Я только хуже заревела.
— И сверху дождь, и под плащом дождь, — весело сказал этот красивый голос… -
И если ты будешь так реветь, я вытру тебе слезы платком, — пригрозил он. — Не бойся, я ничего не слышал…
— Ага, — шмыгнула носом я. — Разве что глух на два уха…
Но, испугавшись угрозы, слегка затихла, оставив рев и только всхлипывая…
И потихоньку снова задремала, во сне незаметно крепко обхватив его за шею и лишь иногда пуская слезу… Для порядка… Чтоб он не очень задавался и успокаивался…
Я то снова встревожено и напряженно просыпалась, слушала стук его сердца, вдыхая его запах кожи и волос и еще каких то трав, то, утешаемая его голосом, дрожа, снова погружалась в странную, охватившую меня, непривычную мне полудрему и слабость. Я прижималась к нему, как к опоре и защите… И мне почему-то казалось, что так начинается наше счастье…

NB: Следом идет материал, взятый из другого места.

-- ==== Sys2Proof/Tests/Slice0.lean ====
section
/-! SUPPORT. Tests with expected results from the spec (spec/95_test_vectors.md unless said otherwise), the WellFormed
smoke tests, and for every statement with hypotheses a concrete state and operands that meet them. -/

namespace Sys2Proof.Tests

open Sys2Proof.Machine

/-! ### Helpers -/

/-- A 64-bit instance with 16 cells that holds these words from address 0. -/
def demo (program : List Int) : State :=
  { State.reset with cfg := { wordBits := .bounded 64, capacity := 16 }, mem := Memory.load [] 0 program }

/-- What one looks at in the next state of an outcome. -/
def after {α : Type} (o : Host.Outcome State Machine.Fault Refusal) (f : State → α) : Option α :=
  match o with
  | .next t => some (f t)
  | .fault _ => none
  | .refused _ => none

/-- A POSITION, an IMMEDIATE and a RELATIVE parameter. -/
def pos (a : Int) : Param := { mode := .position, raw := a }
def imm (a : Int) : Param := { mode := .immediate, raw := a }
def rel (a : Int) : Param := { mode := .relative, raw := a }

/-- The reply of an outcome, for comparing two outcomes. -/
def nextOf (o : Host.Outcome State Machine.Fault Refusal) : Option State := after o id

/-! ### WellFormed smoke tests: one ill-formed term for each check -/

theorem test_wf_accepts_largest_word : Instr.wf (.bounded 64) (.add (imm 9223372036854775807) (pos 0) (rel (-9223372036854775808))) = true := by decide
theorem test_wf_refuses_too_large_first : Instr.wf (.bounded 64) (.out (imm 9223372036854775808)) = false := by decide
theorem test_wf_refuses_too_small_second : Instr.wf (.bounded 64) (.jnz (imm 0) (pos (-9223372036854775809))) = false := by decide
theorem test_wf_refuses_too_large_third : Instr.wf (.bounded 64) (.eq (imm 0) (imm 0) (rel 9223372036854775808)) = false := by decide
theorem test_wf_unbounded_accepts : Instr.wf .unbounded (.out (imm 9223372036854775808)) = true := by decide

/-! ### Decoding: a word written out from the spec's encoding for every constructor -/

theorem test_decode_add : decodeWords [1, 9, 10, 3] = .ok (.add (pos 9) (pos 10) (pos 3), []) := by decide
theorem test_decode_mul : decodeWords [1002, 4, 3, 4, 33] = .ok (.mul (pos 4) (imm 3) (pos 4), [33]) := by decide
theorem test_decode_in : decodeWords [203, 0] = .ok (.inp (rel 0), []) := by decide
theorem test_decode_out : decodeWords [90104, -7] = .ok (.out (imm (-7)), []) := by decide
theorem test_decode_jnz : decodeWords [2105, 1, 7] = .ok (.jnz (imm 1) (rel 7), []) := by decide
theorem test_decode_jz : decodeWords [1006, 101, 0] = .ok (.jz (pos 101) (imm 0), []) := by decide
theorem test_decode_lt : decodeWords [21207, 0, 8, 1] = .ok (.lt (rel 0) (imm 8) (rel 1), []) := by decide
theorem test_decode_eq : decodeWords [1008, 100, 16, 101] = .ok (.eq (pos 100) (imm 16) (pos 101), []) := by decide
theorem test_decode_rb : decodeWords [209, 0] = .ok (.rb (rel 0), []) := by decide
theorem test_decode_halt : decodeWords [99999, 5] = .ok (.halt, [5]) := by decide
theorem test_decode_rejects_dec14_to_18 :
    decodeOpword 98 = .error (.unknownOpcode 98) ∧ decodeOpword 0 = .error (.unknownOpcode 0) ∧
    decodeOpword 100 = .error (.unknownOpcode 100) ∧ decodeOpword 1011 = .error (.unknownOpcode 1011) ∧
    decodeOpword (-1) = .error (.unknownOpcode (-1)) := by decide
theorem test_decode_modes_dec19_to_22 :
    decodeOpword 301 = .error (.invalidMode 0) ∧ decodeOpword 30001 = .error (.invalidMode 2) ∧
    decodeOpword 904 = .error (.invalidMode 0) ∧
    decodeOpword 90004 = .ok { op := .out, m0 := .position, m1 := .position, m2 := .position } := by decide
theorem test_decode_missing_word : decodeWords [1, 0, 0] = .error (.missingWord 3) := by decide
theorem test_table_word_decodes :
    decodeTableWord 8 99 = some .halt ∧
    decodeTableWord 128 (109 + 2 ^ 64 * (2 ^ 64 - 1)) = some (.rb (imm (-1))) ∧ decodeTableWord 8 98 = none := by decide
theorem test_fetch_word_runs_first :
    after (step (State.reset.withFetchWord 128 (109 + 2 ^ 64 * 7))) (fun t => (t.rb, t.pc)) = some (7, 2) := by decide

Только, мне кажется, что мы дошли что-то очень быстро… Четыре часа — так мало!!!
Но как ни длится счастье, оно кончается. Мы, наконец, вышли из леса… И, судя по всему, уже попали в дом… И меня осторожно поставили на ноги. Как пугливая птица, я осторожно оглянулась, не решаясь выпустить из рук своего спасителя и грозясь снова заплакать.
— Ну-ну, — добродушно сказал он, — если вы собираетесь опять меня заплакать, то я, пожалуй, надену лучшую рубаху. Смелее! — приободрил он меня.
Я крепко стала на землю, все так же держа одной рукой его на всякий случай за шею, внимательно осматриваясь, не грозит ли мне из темных углов невинных уютных стен этого крошечного замка, какая-либо страшная опасность…
Людей я совершенно почему-то не боялась. Выросшая в таком месте, где абсолютная честь и уважение к женщине были таким же незыблемым законом природы, как ежедневный восход солнца, я скорей бы поверила в то, что мир обрушился, чем в плохое отношение взрослого. В моем мире женщина или девушка, идя через темный лес, увидев ночью незнакомого мужчину, доверчиво догоняла его, радуясь, что не будет идти одна и не будет так страшно. Мужчина, рыцарь, всегда охранит от диких зверей и прочих опасностей. Чисто мифических, честно говоря. Почитание женщины и чести, утверждение святости любви и священного таинства брака, охраняли женщин лучше десятка наемных телохранителей. Ибо не существовало доступных женщин, этого дьявольского проявления, а значит и самой возможности для распущенности и проявления блуда. При этом распущенность мужчины была бесчестием. Грязные мысли были позором, подлость и грязь — подлостью и грязью, а не донжуанством. Уже то, что он на это способен отталкивало от него людей похуже копошащихся паразитов и резкого отвратительного запаха. Нечистоплотность в отношениях с женщиной граничит с подлостью. У нас так называемый "разврат" был тем, чем он и являлся — бесчестием и неблагородством, полной деградацией до самого грубого скотства, вещью, совершенно невозможной для мужчины. Противоестественной и позорной.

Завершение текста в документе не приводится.